Meaning that our clients are so successful and in demand that they don’t have the time to sit in a spare bedroom staring at a laptop screen and tapping out, “It was a dark and stormy night.”

…Society works best when people practice their unique ability and then offload all other tasks onto others better qualified.

I ghostwrite.

God gave me certain gifts:  the ability to write well and quickly; the ability to absorb large amounts of information and put them into a sensible order; and the ability to dial into the sound of another person’s voice and write in that voice.

Nothing wrong with any of that.
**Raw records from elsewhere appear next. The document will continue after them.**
theorem test_Enumeration : [ok (.enumReplyRx .td (cc 2 0x11 0 (leBytes 8 44) 1)) (home0 [] { waiting := true }) (fun t => (Tab.find 1 t.chain.c0.dir).map (·.id) = some 44 && t.rd Pg.chn (HDR.raw 0) = 1),
    ok (.enumReplyRx .td (cc 2 0x11 0 (leBytes 8 44 ++ [0, 0, 0, 0, 0, 0, 1]) 1)) (home0 [] { waiting := true }) (fun t => t.chain.c0.waiting && t.rd Pg.chn (HDR.raw 0) = 0),
    ok (.enumResend 0) (home0 [] { waiting := true, resends := 2 }) (fun t => t.chain.c0.resends = 3 && t.chain.c0.waiting), ok (.enumResend 0) (home0 [] { waiting := true, resends := 3 }) (fun t => t.rd Pg.chn (HDR.raw 1) = 1 && !t.chain.c0.waiting),
    decide ((({ home0 [] with td := { isP1200 := true } } : State).enumNext 0).rd Pg.chn (HDR.raw CHN.ev_enum_fail.bit) = 1 ∧ (({ home0 [] with td := { isP1200 := true } } : State).enumNext 0).outbox = []),
    ok (.enumRx .tu (cc 1 0x10 6 (leBytes 8 77 ++ [4, 0]) 0 2)) { hub3 [(Pg.trk .td, TRK.PORT_STAT_state, stUp)] with td := { isP1200 := true, serial := 9 } } (fun t => t.td.assigned && t.outbox = [.training .td 7 [4]] && t.addr = 3),
    ok (.enumResend 0) (home0 []) (fun t => t.rd Pg.chn (HDR.raw 1) = 0),
    ok .tdUpSend { hub3 [(Pg.trk .td, TRK.PORT_STAT_state, stUp), (Pg.trk .tu, TRK.PORT_STAT_state, stUp), (Pg.trk .td, TRK.PORT_STAT_role, 1)] { tdUpDue := true } with td := { partner := some { modes := 1, lanes := 3, media := 1, head := false, seq := 0 } } }
      (fun t => !t.chain.tdUpDue && t.gran.waiting.map (fun b => b.buf.cell.payload.take 5) = [[0x12, 0, 0, 0, 1]]),
    ok (.tdUpRx .td (cc 2 0x12 0 [1] 2)) (home0 []) (fun t => t.chain.c0.waiting), ok (.tdUpRx .td (cc 2 0x12 0 [3] 2)) (home0 [] { dir := [(2, de)] }) (fun t => t.rd Pg.chn (CHN.CHAIN_STAT_standby 0) = 1),
    ok (.tdUpRx .td (cc 2 0x12 0 [4] 2)) (home0 []) (fun t => t.chain.c0.boundaryAt = 2), ok .reenumApply (hub3 [] { armed := [⟨1, 6, 0, 5⟩] }) (fun t => !t.homed && t.chain.armed = []),
    ok .reenumApply (home0 [] { dir := [(1, de), (2, de)] } { armed := [⟨1, 6, 2, 5⟩] }) (fun t => t.chain.c0.dir.map (·.1) = [1]), ok .reenumApply (hub3 []) (fun t => t.homed)].all id = true := by decide +kernel

/-- A time cell with a time from the home. -/
def timeCell (t : Nat) : Cell := { ctype := 0xC, tunnel := 3, dhub := 63, payload := leBytes 8 t ++ [0, 0, 0, 0, 2, 0, 0, 0] ++ leBytes 8 77 }

/-- A round trip of 200 ns: the home's time is 100 ns old as it arrives (R102). -/
def rtt200 : List (Nat × Fld × Nat) := [(Pg.lnk .tu, LNK.RTT_rtt_ns, 200)]

theorem test_ChainTime : [ok (.timeCellRx .tu (timeCell 4905)) (hub3 rtt200 { time := 5000, lockCnt := 15 }) (fun t => t.rd Pg.ctim CTIM.OFFSET_offset = 5 && t.chain.slew = 5000000000 && t.on Pg.ctim CTIM.CTIM_STAT_locked),
    ok (.timeCellRx .tu (timeCell 3900)) (hub3 rtt200 { time := 5000 }) (fun t => t.rd Pg.ctim CTIM.OFFSET_offset = 2 ^ 32 - 1000 && t.chain.slew = -1000000000000), ok (.timeCellRx .tu (timeCell 8900)) (hub3 rtt200 { time := 5000 }) (fun t => t.chain.pendStep = some 4000 && t.chain.slew = 0),
    ok (.timeCellRx .tu (timeCell 4905)) (hub3 [] { time := 5000 }) (fun t => t.rd Pg.ctim CTIM.OFFSET_offset = 0 && t.chain.slew = 0),
    ok (.timeCellRx .tu { timeCell 9000 with payload := [] }) (hub3 []) (fun t => t.rd Pg.chn CHN.CHN_STAT_foreign = 1), ok .ctimSetGo (home0 []) (fun t => t.chain.setDue), ok .ctimSetGo (hub3 []) (fun t => !t.chain.setDue),
    ok (.epochBoundary 1 2 0 true) (hub3 [] { time := 126000 }) (fun t => t.chain.time = 250000 && t.rd Pg.swc SWC.CAP_STAT_wr_wait = 2),
    ok .setEpochApply { hub3 [] { armed := [⟨1, 4, 3, 5⟩] } with sched := { nxt := some {} } } (fun t => t.rd Pg.ctim CTIM.CTIM_CFG_epoch_code = 3 && t.sched.nxt = none), ok .setEpochApply (hub3 []) (fun t => t.rd Pg.ctim CTIM.CTIM_CFG_epoch_code = 2),
    decide ((hub3 [] { time := 5000, pendStep := some (-1000) }).timeStep.chain.time = 4000), decide ((hub3 [(Pg.ctim, CTIM.CTIM_STAT_free, 0)] { time := 5000, slew := 1000 * 10 ^ 9 }).timeStep.chain.time = 5006 ∧ (hub3 [(Pg.ctim, CTIM.CTIM_STAT_free, 0)] { time := 5000, slew := 1000 * 10 ^ 9 }).timeStep.chain.frac = 250000000),
    decide ((hub3 [(Pg.ctim, CTIM.CTIM_STAT_free, 1)] { time := 5000, freq := 8, frac := 999000000 }).timeStep.chain.time = 5001)].all id = true := by decide +kernel

theorem test_HandoverAndGasp : [ok (.handoverRequest 0) (hub3 []) (fun t => t.rd Pg.chn CHN.HANDOVER_status = 0), ok (.handoverRequest 0) (headHeld []) (fun t => t.rd Pg.chn CHN.HANDOVER_status = 4),
    ok (.handoverRequest 0) { headHeld [] with chain := { c0 := { standby := true } } } (fun t => t.rd Pg.chn CHN.HANDOVER_status = 1 && t.chain.reqChain = 1), ok .arbitrationWindowEnd (home0 []) (fun t => t.chain.go = none),
    ok .arbitrationWindowEnd (home0 [] {} { reqChain := 1, time := 5 }) (fun t => t.chain.go.map (·.tgo) = some 625000),
    ok (.handoverReqRx .td (cc 2 0x17 0 (leBytes 8 44 ++ [9]))) (home0 [] {} { reqChain := 1 }) (fun t => t.rd Pg.chn CHN.HANDOVER_status = 3 && t.chain.reqChain = 0),
    ok (.handoverReqRx .td (cc 2 0x17 0 (leBytes 8 44 ++ [7]))) (home0 [] {} { reqChain := 1 }) (fun t => t.chain.reqChain = 1), ok (.handoverNakRx .td (cc 2 0x19 0 [])) (home0 [] {} { reqChain := 1 }) (fun t => t.chain.reqChain = 0),
    ok (.handoverGoRx .tu (cc 1 0x18 0 (leBytes 8 77 ++ [8, 0, 0, 0] ++ leBytes 8 1000))) (hub3 []) (fun t => t.chain.go.map (·.tgo) = some 1000), ok (.handoverGoRx .tu (cc 1 0x18 0 (leBytes 8 78))) (hub3 []) (fun t => t.chain.go = none && t.rd Pg.chn CHN.CHN_STAT_foreign = 1),
    ok .handoverAtTGo (hub3 [] { go := some ⟨0, 78, 8, 9⟩ }) (fun t => !t.homed), ok .handoverAtTGo (hub3 [] { go := some ⟨0, 77, 8, 9⟩ }) (fun t => t.homed && t.chain.go = none),
    ok (.handoverReqRx .tu (cc 2 0x17 9 (leBytes 8 77 ++ [9]))) (hub3 [(Pg.trk .tu, TRK.PORT_STAT_state, stUp)] { goDone := some ⟨0, 78, 8, 9⟩ }) (fun t => t.gran.waiting.map (fun w => w.buf.cell.payload.take 12) = [[0x19, 0, 9, 0] ++ leBytes 8 78]),
    ok .handoverAtTGo (home0 [] { dir := [(1, de)] } { go := some ⟨0, 5, 8, 9⟩ }) (fun t => !t.chain.c0.home && t.chain.c0.standby && t.chain.c0.dir = []),
    ok .handoverAtTGo (home0 [(Pg.chn, CHN.CHN_CFG_standby_en, 0)] {} { go := some ⟨0, 5, 8, 9⟩ }) (fun t => !t.chain.c0.home && !t.chain.c0.standby),
    ok (.handoverRequest 0) (home0 []) (fun t => t.rd Pg.chn CHN.HANDOVER_status = 4),
    ok .handoverAtTGo (home0 [] {} { go := some ⟨0, 0, 8, 9⟩, reqChain := 1 }) (fun t => t.rd Pg.chn CHN.HANDOVER_status = 2), ok .handoverAtTGo (hub3 []) (fun t => t.homed),
    ok .dyingGaspRepeat (hub3 [(Pg.trk .tu, TRK.PORT_STAT_state, stUp)] { gaspLeft := 2 }) (fun t => t.chain.gaspLeft = 1 && t.rd Pg.chn (HDR.raw 12) = 1), ok .dyingGaspRepeat (hub3 []) (fun t => t.rd Pg.chn (HDR.raw 12) = 0),
    ok (.dyingGaspRx .td (cc 2 0x1B 0 (leBytes 8 5 ++ [3, 0, 0, 0] ++ leBytes 8 900) 7)) (home0 []) (fun t => t.rd Pg.chn CHN.GASP_LOG1_gasp_addr = 7 && t.rd Pg.chn CHN.GASP_LOG1_gasp_cause = 3 && t.rd Pg.chn CHN.GASP_LOG2_gasp_time = 900 && t.chain.c0.gasps = [(7, 0)])].all id = true := by decide +kernel

/-- CMD with a command, an argument and a t_go. -/
def cmd (n arg t : Nat) : Cell := cc 1 0x20 4 (leBytes 1 n ++ [0] ++ leBytes 2 arg ++ leBytes 8 t)

theorem test_ChainCommands : [ok (.cmdPing 0x3F010000) (hub3 []) (fun t => t.rd Pg.chn CHN.CMD_STAT_st = 0), ok (.cmdHubReset 0x02050000) (home0 []) (fun t => t.rd Pg.chn CHN.CMD_STAT_st = 3 && t.rd Pg.chn CHN.CMD_STAT_cause = 0x11),
    ok (.cmdSetEpoch 0x3F040003) (home0 [(Pg.chn, CHN.CMD_TIME_LO_t_go_lo, 5000000)] { dir := [(1, de)] }) (fun t => t.rd Pg.chn CHN.CMD_STAT_st = 1 && t.chain.cmdWait = [1] && t.chain.armed.map (·.arg) = [3]),
    ok (.cmdSleepP3 0x01030000) (home0 [(Pg.chn, CHN.CMD_TIME_LO_t_go_lo, 5000000)] { dir := [(1, de), (2, de)] }) (fun t => t.rd Pg.chn CHN.CMD_STAT_cause = 0x10 && t.rd Pg.chn CHN.CMD_STAT_first_bad = 1),
    ok (.cmdSleepP2 0x3F020000) (home0 [(Pg.chn, CHN.CMD_TIME_LO_t_go_lo, 5000000)]) (fun t => t.rd Pg.chn CHN.CMD_STAT_st = 1 && t.chain.cmdCode = 2), ok (.cmdReenum 0x01060000) (home0 [(Pg.chn, CHN.CMD_TIME_LO_t_go_lo, 5000000)]) (fun t => t.chain.cmdWait = [1]),
    ok (.cmdRx .tu (cmd 5 0 900)) (hub3 []) (fun t => t.chain.armed.map (·.cmd) = [5]), ok (.cmdRx .tu (cmd 9 0 900)) (hub3 []) (fun t => t.chain.armed = []), ok (.cmdRx .tu (cmd 5 0 900)) (hub3 [] { time := 901 }) (fun t => t.chain.armed = []),
    ok (.cmdRx .tu (cmd 3 0 900)) (hub3 []) (fun t => t.rd Pg.pws PWS.PWS_STAT_refuse = 3 && t.rd Pg.pws PWS.SLEEP_CNT_refusals = 1), ok (.cancelRx .tu (cc 1 0x22 4 [])) (hub3 [] { armed := [⟨4, 5, 0, 9⟩] }) (fun t => t.chain.armed = []),
    ok (.cmdAckRx .td (cc 2 0x21 4 [0] 2)) (home0 [(Pg.chn, CHN.CMD_STAT_st, 1)] {} { cmdChain := 1, cmdSeq := 4, cmdWait := [2], cmdCode := 5 }) (fun t => t.rd Pg.chn CHN.CMD_STAT_st = 2 && t.rd Pg.chn CHN.CMD_STAT_acked = 1),
    ok (.cmdAckRx .td (cc 2 0x21 4 [2] 2)) (home0 [(Pg.chn, CHN.CMD_STAT_st, 1)] {} { cmdChain := 1, cmdSeq := 4, cmdWait := [2, 3], cmdCode := 5 }) (fun t => t.rd Pg.chn CHN.CMD_STAT_st = 3 && t.rd Pg.chn CHN.CMD_STAT_first_bad = 2),
    ok .cmdTimeout (home0 [(Pg.chn, CHN.CMD_STAT_st, 1)] {} { cmdChain := 1, cmdWait := [5, 3], cmdCode := 1 }) (fun t => t.rd Pg.chn CHN.CMD_STAT_first_bad = 3 && t.rd Pg.chn CHN.CMD_STAT_cause = 0x12), ok .cmdTimeout (home0 []) (fun t => t.rd Pg.chn CHN.CMD_STAT_st = 0)].all id = true := by decide +kernel

/-! ### Tunnels, reports and tables (R150–R178) -/

/-- TUN_SEL and TUN_DATA0–3. -/
def tunRegs (n w0 w2 w3 : Nat) : List (Nat × Fld × Nat) := [(Pg.tun0, TUN.TUN_SEL_tunnel, n), (Pg.tun0, TUN.TUN_DATA_data 0, w0), (Pg.tun0, TUN.TUN_DATA_data 2, w2), (Pg.tun0, TUN.TUN_DATA_data 3, w3)]

/-- R150: a T-class half from hub 1's bay to the head. -/
def tHalf : Nat := 2 ^ 31 + 2 * 2 ^ 29 + 1 * 2 ^ 22 + 1 * 2 ^ 18 + 8 * 2 ^ 8 + 5 * 4

theorem test_TunnelEntries : [ok .tunWrite (hub3 []) (fun t => t.rd Pg.tun0 TUN.TUN_STAT_result = 0xC), ok .tunRead (hub3 []) (fun t => t.rd Pg.tun0 TUN.TUN_STAT_result = 0xC),
    ok .tunDelete (home0 [(Pg.tun0, TUN.TUN_STAT_busy, 1)]) (fun t => t.rd Pg.tun0 TUN.TUN_STAT_result = 1), ok .tunWriteParams (home0 (tunRegs 15 0 0 0)) (fun t => t.rd Pg.tun0 TUN.TUN_STAT_result = 2 && t.rd Pg.alt ALT.ALT_CNT_refusals = 1),
    ok .tunRead { home0 (tunRegs 20 0 0 0) with sched := { cfg := [(20, { w0 := tHalf })] } } (fun t => t.rd Pg.tun0 (TUN.TUN_DATA_data 0) = tHalf),
    ok .tunWrite (home0 (tunRegs 20 tHalf 0 0) { dir := [(1, de)] }) (fun t => (t.cfgEnt 20).w0 = tHalf && t.sched.op.isSome), ok .tunDelete { home0 (tunRegs 20 0 0 0) with sched := { cfg := [(20, { w0 := tHalf })] } } (fun t => t.sched.cfg = []),
    ok .tunWrite { held (tunRegs 20 tHalf 0 0) with mode := .standalone } (fun t => t.half 20 0 = tHalf && t.bit1 TUN1.VALID0_valid0 20),
    ok (.tunnelEntryMsgRx .tu { tunnel := 6, ctype := 0xA, dhub := 3, payload := [1, 0, 7, 0, 20, 0, 0, 0] ++ leBytes 4 tHalf }) (hub3 []) (fun t => t.half 20 0 = tHalf && t.bit1 TUN1.VALID0_valid0 20 && t.rd Pg.tun0 (HDR.raw 3) = 1),
    ok (.tunnelEntryMsgRx .tu { tunnel := 6, ctype := 0xA, dhub := 3, payload := [1, 0, 7, 0, 20, 0, 0, 0] ++ leBytes 4 (tHalf + 3 * 4096) }) (hub3 [(Pg.trk .tu, TRK.PORT_STAT_state, stUp)]) (fun t => t.half 20 0 = 0 && (t.gran.waiting.map (fun x => x.buf.cell.payload.drop 4 |>.take 1)) = [[1]]),
    ok .tunWrite { held (tunRegs 20 (tHalf + 8 * 2 ^ 18) 0 0) with mode := .standalone } (fun t => t.half 20 0 = 0 && t.rd Pg.tun0 TUN.TUN_STAT_result = 3),
    ok .tunWrite { home0 ([(Pg.vhc 5, VHC.DIR_CFG_cfg 2, 2 ^ 31), (Pg.vhc 5, VHC.DIR_TUN_tun 2, 20)] ++ tunRegs 20 (tHalf + 2 ^ 29) 0 0) { dir := [(1, de)] } with sched := { cfg := [(20, { w0 := tHalf })] } } (fun t => (t.cfgEnt 20).w0 = tHalf && t.rd Pg.tun0 TUN.TUN_STAT_result = 7),
    ok (.tunnelEntryMsgRx .td { tunnel := 6, ctype := 0xA, dhub := 3, payload := [1, 0, 7, 0, 20, 0, 0, 0] ++ leBytes 4 tHalf }) (hub3 []) (fun t => t.half 20 0 = 0 && t.rd Pg.chn CHN.CHN_STAT_foreign = 1),
    ok (.tunnelEntryMsgRx .tu { tunnel := 6, ctype := 0xA, dhub := 3, payload := [9, 0, 7, 0, 20, 0, 0, 0] ++ leBytes 4 tHalf }) (hub3 []) (fun t => t.half 20 0 = 0 && t.gran.waiting = []),
    ok (.tunnelEntryMsgRx .tu { tunnel := 6, ctype := 0xA, dhub := 3, payload := [2, 0, 7, 0, 20, 0, 0, 0] }) { hub3 [] with sched := { tun := [(20, { w0 := tHalf })] } } (fun t => t.sched.tun = []),
    ok (.tunnelEntryAnswerRx .td { tunnel := 5, ctype := 0xA, shub := 1, payload := [0x81, 0, 7, 0, 0] }) { home0 [] {} with sched := { op := some { step := ⟨false, 0, 20, tHalf⟩, phase := 2, wait := [(1, 7)] } } } (fun t => t.sched.op = none && t.half 20 0 = tHalf),
    ok .tunnelEntryResend { home0 [] with sched := { op := some { step := ⟨false, 0, 20, tHalf⟩, phase := 2, wait := [(1, 7)] } } } (fun t => t.sched.op.map (·.resends) = some 1),
    ok .tunnelEntryResend { home0 [] with sched := { op := some { step := ⟨false, 0, 20, tHalf⟩, phase := 2, wait := [(5, 7)], resends := 3 } } } (fun t => t.rd Pg.tun0 TUN.TUN_FAIL_hub = 5 && t.sched.op = none),
    ok .tunnelDeleteWaitEnd { home0 [] with sched := { op := some { step := ⟨true, 0, 20, tHalf⟩, phase := 3, wait := [(64, 0)] } } } (fun t => t.sched.op = none)].all id = true := by decide +kernel

/-- R167: a table of one part with the given version, base, epoch and flags. -/
def tbl (ver base epoch flags : Nat) (recs : List Nat) : List Byte := leBytes 2 ver ++ leBytes 2 base ++ leBytes 4 epoch ++ [0x10] ++ leBytes 1 flags ++ leBytes 2 recs.length ++ [0, 0, 0, 0] ++ recs.flatMap (leBytes 4)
As a result, our clients get books that extend their reach, brand them in the marketplace, and help them serve more people and make more money.

Their readers gain valuable ideas from books that are easy to read and understand.

And we get paid.

Sounds like a good thing to me.

Except for folks like Malcolm Gladwell or Lawrence Wright, staff writers for the New Yorker who also write books, a very high percentage of authors use ghosts or cowriters.

Even some very famous novelists, truth be told.

So let’s stop banging on Zoella, who may or may not have worked with a ghostwriter, but even if she did, she did nothing wrong.

We ought to be celebrating the fact that young people are buying and reading books instead of demonizing an author who doesn’t deserve the abuse.

Maybe we ghosts should hire a PR firm to increase our profile.

Here’s a proposed tagline:  “I don’t want to boast, but I hired a ghost.”

OK, fine.  If you need a tagline, call someone better qualified to write one for you.

But if you need a book, call a ghost.

We won’t tell a soul.

Evidently, Levin took his own advice and hired a public relations firm to enhance the image of ghostwriters and their clients or this wouldn’t have popped up in my inbox.

At first glance, I totally agreed with Levin, but his arguments leave me feeling conflicted. Saying everybody does it does not make it right. Suppose I had hired a ghost-mathematician to take my algebra finals? That would be called cheating.

Why don’t celebrity writers add “with major assistance from” so-and-so under their bylines? They really aren’t fooling many people and shouldn’t be trying to pull the wool over their eyes anyway.

The honesty would be refreshing.

If Zoe had done so, she probably would have sold the same number of books. Plus, her fans wouldn’t feel betrayed.

Perhaps the industry deserves its tarnish. The rich and famous who buy words to put into their mouths should openly admit it on the cover of their books.

There would still be plenty of work for wordsmiths like Levin, but ghostwriters could come out of the closet.

The same curious people will want to read their products, but celebrities would no longer be haunted by the fear of being outed by ghostbusters.